Last fall, after the 4th U.S. Circuit Court of Appeals overturned North Carolina’s discriminatory Amendment One, the state’s leaders threw a series of hissy fits that resulted in several different bills that further discriminate against the LGBT community being filed.

Senate Bill 2— which allows state-employed magistrates to recuse themselves from administering marriage licenses or performing marriages if they cite “a sincerely held religious objection,”—was forced through by the Legislature this spring and immediately vetoed by Gov. Pat McCrory. The Legislature voted to override the veto in June.

On Wednesday morning, six plaintiffs filed a federal lawsuit against the state on the grounds that the bill violates the Establishment Clause of the First Amendment of the U.S. Constitution, and the Equal Protection and Due Process Clauses of the Fourteenth Amendment. Charlotte-based law firm Tin Fulton Walker & Owen will try the case, known as Ansley v.
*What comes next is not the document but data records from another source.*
/-- A statement that has a value as a function runs on the machine to the state that holds it. -/
theorem run_stmt {s : State} {st : Stmt} {rest : List Stmt} {env : ProgramEnv} (hi : s.Idle)
    (hp : s.host.program = st :: rest) (he : st.eval (s.host.vars, s.host.source) = some env) :
    ∃ t : State, (∀ k, core.run (k + st.steps) s = core.run k t) ∧ t.Idle ∧ t.answers = s.answers ∧
      t.host = { s.host with program := rest, vars := env.1, source := env.2 } := by
  have hidle : ∀ (rsp : Option Response) (vars : Vars) (src : Option DrawSource),
      ({ s with rsp := rsp, host := { s.host with program := rest, vars := vars, source := src } } : State).Idle :=
    fun _ _ _ => ⟨hi.no_request, hi.no_others, hi.no_run, hi.not_waiting⟩
  cases ha : st.action s.host.vars s.host.source with
  | request v c =>
    cases (eval_of_request ha).symm.trans he
    rw [steps_of_request ha]
    exact ⟨_, run_request hi hp ha, hidle _ _ _, rfl, rfl⟩
  | assign v x src =>
    cases (eval_of_assign ha).symm.trans he
    rw [steps_of_assign ha]
    exact ⟨_, core_run_succ (step_assign hi hp ha), hidle _ _ _, rfl, rfl⟩
  | refuse r => simp only [Stmt.eval, ha, reduceCtorEq] at he

theorem run_program {s : State} {env : ProgramEnv} (p : List Stmt) (hi : s.Idle) (hp : s.host.program = p)
    (he : evalProgram (s.host.vars, s.host.source) p = some env) :
    ∃ t : State, core.run (programSteps p) s = .next t ∧ t.Idle ∧ t.answers = s.answers ∧
      t.host = { s.host with program := [], vars := env.1, source := env.2 } := by
  induction p generalizing s with
  | nil =>
    cases he
    exact ⟨s, rfl, hi, rfl, by simp only [← hp]⟩
  | cons st rest ih =>
    unfold evalProgram at he
    split at he
    next env' hst =>
      obtain ⟨u, hrun, hidle, hanswers, hhost⟩ := run_stmt hi hp hst
      obtain ⟨t, hrun', hidle', hanswers', hhost'⟩ := ih hidle (by rw [hhost]) (by simpa only [hhost] using he)
      refine ⟨t, ?_, hidle', hanswers'.trans hanswers, by rw [hhost', hhost]⟩
      rw [programSteps, List.map_cons, List.sum_cons, Nat.add_comm, hrun]
      exact hrun'
    next => cases he

/-- Settles O41, by induction on the program. -/
theorem programOnTheMachineIsItsFunction : Obligations.ProgramOnTheMachineIsItsFunction := by
  intro s env hi he
  obtain ⟨t, hrun, hidle, hanswers, hhost⟩ := run_program _ hi rfl he
  exact ⟨t, hrun, hidle.no_request, hidle.no_others, hanswers, hhost⟩

/-! ## Checked programs -/

theorem kind_answer_of_lt {c : Nat} (h : c < 256) :
    (answer (decodeCmd (BitVec.ofNat 8 c))).value.kind = (AsmLine.rawCmd c).kind := by
  have hbit : (BitVec.ofNat 8 c)[7] = decide (128 ≤ c) := by
    rw [← BitVec.getLsbD_eq_getElem, BitVec.getLsbD_ofNat, Nat.testBit_eq_decide_div_mod_eq]
    exact decide_eq_decide.2 (by omega)
  by_cases hc : c < 128
  · rw [answer_of_bit7_false (by simpa [hbit] using hc)]
    simp [Response.value, HostValue.kind, AsmLine.kind, hc]
  · rw [answer_of_bit7_true (by simpa [hbit] using hc)]
    simp [Response.value, HostValue.kind, AsmLine.kind, hc]

/-- A line in range gives a command word that is answered with the line's kind of response. -/
theorem assemble_kind {line : AsmLine} (h : line.wf = true) :
    ∃ c, assemble line = some c ∧ (answer (decodeCmd c)).value.kind = line.kind := by
  rcases assemble_of_inRange h with ⟨d, hkind, hd⟩ | ⟨w, hkind, hw⟩ | ⟨c, rfl, hc⟩
  · refine ⟨_, hd, ?_⟩
    rw [answer_encodeRequest, hkind]
    rfl
  · refine ⟨_, hw, ?_⟩
    rw [answer_decodeRequest, hkind]
    rfl
  · exact ⟨_, hc, kind_answer_of_lt (of_decide_eq_true h)⟩

theorem kind_read (f : Field) (r : DecodeResult) : (f.read r).kind = f.kind := by
  cases f <;> rfl

section

variable {vars : Vars} {sc : Scope} (hfits : vars.Fits sc)
include hfits

/-- What an expression reads is there, and of the kind the check gives it. -/
theorem eval_of_kind {e : Expr} {k : Kind} (h : e.kind? sc = some k) : ∃ x, e.eval vars = some x ∧ x.kind = k := by
  cases e with
  | var v => exact hfits v k h
  | field v f =>
    simp only [Expr.kind?, Option.ite_none_right_eq_some, Option.some.injEq] at h
    obtain ⟨hv, rfl⟩ := h
    obtain ⟨x, hx, hkind⟩ := hfits v .result hv
    cases x with
    | result r => exact ⟨f.read r, eval_field hx f, kind_read f r⟩
    | word | index | dataWord | syndrome | position => cases hkind

theorem eval_word {e : Expr} (h : e.kind? sc = some .word) : ∃ w, e.eval vars = some (.word w) := by
  obtain ⟨x, hx, hkind⟩ := eval_of_kind hfits h
  cases x with
  | word w => exact ⟨w, hx⟩
  | result | index | dataWord | syndrome | position => cases hkind

theorem eval_dataWord {e : Expr} (h : e.kind? sc = some .dataWord) : ∃ d, e.eval vars = some (.dataWord d) := by
  obtain ⟨x, hx, hkind⟩ := eval_of_kind hfits h
  cases x with
  | dataWord d => exact ⟨d, hx⟩
  | word | result | index | syndrome | position => cases hkind

theorem eval_index {x : IndexOperand} (h : x.wf sc = true) : ∃ i, x.eval vars = .ok i := by
  cases x with
  | literal i => exact ⟨_, eval_literal_lt vars (of_decide_eq_true h)⟩
  | read e =>
    obtain ⟨x, hx, hkind⟩ := eval_of_kind hfits (e := e) (by simpa [IndexOperand.wf] using h)
    cases x with
    | index i => exact ⟨i, eval_read hx⟩
    | word | result | dataWord | syndrome | position => cases hkind

/-- A checked statement has a value: it binds its target to a value of its kind, and the source stays. -/
theorem eval_stmt {src : Option DrawSource} (hsrc : src.isSome) {st : Stmt} {k : Kind} (h : st.kind? sc = some k) :
    ∃ (x : HostValue) (src' : Option DrawSource),
      st.eval (vars, src) = some (vars.bind st.target x, src') ∧ x.kind = k ∧ src'.isSome := by
  cases st with
  | request v line =>
    simp only [Stmt.kind?, Option.ite_none_right_eq_some, Option.some.injEq] at h
    obtain ⟨hwf, rfl⟩ := h
    obtain ⟨c, hc, hkind⟩ := assemble_kind hwf
    exact ⟨_, src, eval_of_request (action_request hc vars src v), hkind, hsrc⟩
  | encodeOf v e =>
    simp only [Stmt.kind?, Option.ite_none_right_eq_some, Option.some.injEq] at h
    obtain ⟨he, rfl⟩ := h
    obtain ⟨d, hd⟩ := eval_dataWord hfits he
    exact ⟨_, src, eval_of_request (action_encodeOf hd src v), by rw [answer_encodeRequest]; rfl, hsrc⟩
  | decodeOf v e =>
    simp only [Stmt.kind?, Option.ite_none_right_eq_some, Option.some.injEq] at h
    obtain ⟨he, rfl⟩ := h
    obtain ⟨w, hw⟩ := eval_word hfits he
    exact ⟨_, src, eval_of_request (action_decodeOf hw src v), by rw [answer_decodeRequest]; rfl, hsrc⟩
  | flip v u i =>
    simp only [Stmt.kind?, Option.ite_none_right_eq_some, Option.some.injEq] at h
    obtain ⟨⟨hu, hi⟩, rfl⟩ := h
    obtain ⟨w, hw⟩ := eval_word hfits hu
    obtain ⟨j, hj⟩ := eval_index hfits hi
    exact ⟨.word (w.flip j), src, eval_of_assign (action_flip hw hj src v), rfl, hsrc⟩
  | draw v =>
    cases h
    obtain ⟨source, rfl⟩ := Option.isSome_iff_exists.1 hsrc
    exact ⟨.index source.draw.1, some source.draw.2, rfl, rfl, rfl⟩
  | bind v e =>
    obtain ⟨x, hx, hkind⟩ := eval_of_kind hfits h
    exact ⟨x, src, eval_of_assign (action_bind hx src v), hkind, hsrc⟩

theorem Vars.Fits.bind {v : Var} {x : HostValue} {k : Kind} (hkind : x.kind = k) :
    (vars.bind v x).Fits ((v, k) :: sc) := by
  intro u k' hu
  simp only [Scope.lookup, Vars.lookup_bind] at hu ⊢
  split at hu
  next heq =>
    cases hu
    exact ⟨x, if_pos heq, hkind⟩
  next hne =>
    rw [if_neg hne]
    exact hfits u k' hu

end

/-- A checked program has a value. -/
theorem eval_program {sc : Scope} {vars : Vars} {src : Option DrawSource} (p : List Stmt) (hfits : vars.Fits sc)
    (hsrc : src.isSome) (h : programWf sc p = true) :
    ∃ env, evalProgram (vars, src) p = some env ∧ env.2.isSome := by
  induction p generalizing sc vars src with
  | nil => exact ⟨(vars, src), rfl, hsrc⟩
  | cons st rest ih =>
    unfold programWf at h
    split at h
    next k hk =>
      obtain ⟨x, src', heval, hkind, hsrc'⟩ := eval_stmt hfits hsrc hk
      simpa only [evalProgram, heval] using ih (hfits.bind hkind) hsrc' h
    next => cases h

/-- Settles O42: a checked program has a value, and the machine comes to it. -/
theorem wellFormedProgramsRunToTheirEnd : Obligations.WellFormedProgramsRunToTheirEnd := by
  intro s sc hi hsrc hfits hwf
  obtain ⟨env, he, hsome⟩ := eval_program _ hfits hsrc hwf
  obtain ⟨t, hrun, hidle, -, hhost⟩ := run_program _ hi rfl he
  refine ⟨t, hrun, hidle, ?_, ?_⟩
  · rw [hhost]
  · rw [hhost]
    exact hsome

end Sys2Proof.Machine
end

section
/-! The whole machine: where a step can fault, and what a step does to the response bus, to the records of a run and to
the outcome, each along what a step can do. -/

namespace Sys2Proof.Machine

/-- Where a step faults, the host reads the response bus: a run that finds no response of the kind it awaits, or a
program that finds none. -/
inductive FaultCase (s : State) : Prop where
  | noCodeword (r : RunState) (site : Site) (rest : List Site) (hr : s.host.run = some r) (ht : r.todo = site :: rest)
      (hp : r.phase = .awaitCodeword) (hq : ∀ cw, s.rsp ≠ some (.codeword cw))
  | noResult (r : RunState) (site : Site) (rest : List Site) (cw : Word7) (i : Fin 7) (rw : Word7)
      (hr : s.host.run = some r) (ht : r.todo = site :: rest) (hp : r.phase = .awaitResult cw i rw)
      (hq : ∀ dr, s.rsp ≠ some (.result dr))
  | noResponse (v : Var) (hw : s.host.waiting = some v) (hq : s.rsp = none)

theorem runStep_fault {r : RunState} {s : State} {f : Fault} (hr : s.host.run = some r)
    (h : runStep r s = .fault f) : FaultCase s := by
  unfold runStep at h
  split at h
  · cases h
  · rename_i site rest ht
    split at h
    · cases h
    · rename_i hp
      refine .noCodeword r site rest hr ht hp fun cw hq => ?_
      rw [State.readResponse_some s hq] at h
      cases h
    · rename_i cw i rw hp
      refine .noResult r site rest cw i rw hr ht hp fun dr hq => ?_
      rw [State.readResponse_some s hq] at h
      cases h

theorem collectInto_fault {v : Var} {s : State} {f : Fault} (hw : s.host.waiting = some v)
    (h : collectInto v s = .fault f) : FaultCase s := by
  refine .noResponse v hw ?_
  unfold collectInto at h
  split at h
  · cases h
  · rename_i g hread
    exact (s.readResponse_error hread).1

theorem runStmt_ne_fault (st : Stmt) (s : State) (f : Fault) : runStmt st s ≠ .fault f := by
  unfold runStmt
  split <;> simp

theorem startOrIdle_ne_fault (s : State) (f : Fault) : startOrIdle s ≠ .fault f := by
  unfold startOrIdle
  split
  · unfold startRun
    split
    · dsimp only
      split <;> simp
    · simp
  · simp

/-- The block does not fault, so a fault is the host's. -/
theorem step_fault {s : State} {f : Fault} (h : step s = .fault f) :
    s.cmd = none ∧ FaultCase s := by
  rcases hc : s.cmd with _ | c
  · rcases ho : s.others with _ | ⟨p, rest⟩
    · refine ⟨rfl, ?_⟩
      rw [step_host hc ho] at h
      unfold hostStep at h
      split at h
      · rename_i r hr
        exact runStep_fault hr h
      · split at h
        · rename_i v hw
          exact collectInto_fault hw h
        · split at h
          · exact absurd h (runStmt_ne_fault _ _ f)
          · exact absurd h (startOrIdle_ne_fault _ f)
    · rw [step_other hc ho] at h
      cases h
  · rw [step_request hc] at h
    cases h

/-- Settles O45: the invariant puts on the bus what each of the three cases does not find. -/
theorem coherentMachineNeverFaults : Obligations.CoherentMachineNeverFaults := by
  rintro s hinv ⟨f, hf⟩
  obtain ⟨hc, hcase⟩ := step_fault hf
  cases hcase with
  | noCodeword r site rest hr ht hp hq =>
    obtain ⟨-, hphase⟩ := (RunState.coherent_cons ht).1 (hinv.run_coherent r hr)
    rw [hp, hc] at hphase
    rcases hphase with hcmd | ⟨-, hrsp⟩
    · cases hcmd
    · exact hq _ hrsp
  | noResult r site rest cw i rw hr ht hp hq =>
    obtain ⟨-, hphase⟩ := (RunState.coherent_cons ht).1 (hinv.run_coherent r hr)
    rw [hp, hc] at hphase
    obtain ⟨-, -, hcmd | ⟨-, hrsp⟩⟩ := hphase
    · cases hcmd
    · exact hq _ hrsp
  | noResponse v hw hq =>
    have hanswered := hinv.waiting_answered v hw
    rw [hc, hq] at hanswered
    simp at hanswered

/-- Settles O46: every host step leaves the response bus as it was or empties it. -/
theorem onlyTheBlockResponds : Obligations.OnlyTheBlockResponds := by
  intro s t r hstep ht hs
  cases step_cases hstep with
  | answered c hc =>
    cases ht
    exact ⟨c, hc, rfl, rfl⟩
  | served | runEnded | presented | requested | assigned | tooSmall | runStarted | idled => exact absurd ht hs
  | flipped | recorded | collected => cases ht

theorem finishNibble_records (r : RunState) (site : Site) (rest : List Site) (cw : Word7) (i : Fin 7) (rw : Word7)
    (dr : DecodeResult) :
    (r.finishNibble site rest cw i rw dr).results.records =
      r.results.records ++ [⟨site.x, site.y, r.half.selector, r.dataWord site, cw, i, rw, dr⟩] := by
  cases hh : r.half with
  | high =>
    rw [RunState.finishNibble_of_high hh]
    rfl
  | low rwHigh drHigh =>
    rw [RunState.finishNibble_of_low hh]
    rfl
North Carolina.

“Senate Bill 2 places personal belief above sworn constitutional duty and unlawfully spends public money to accomplish an expressly religious goal,” said Chris Sgro, the executive director of the state’s largest LGBT advocacy group Equality North Carolina. “This dangerous legislation allows magistrates, who do not believe in marriage equality, to renounce their judicial oath to uphold and evenly apply the United States Constitution.”

Equality North Carolina and the Campaign for Southern Equality will coordinate a public education campaign accompanying the case. The groups will hold a joint press conference with the attorneys in Charlotte at 10 a.m. this morning.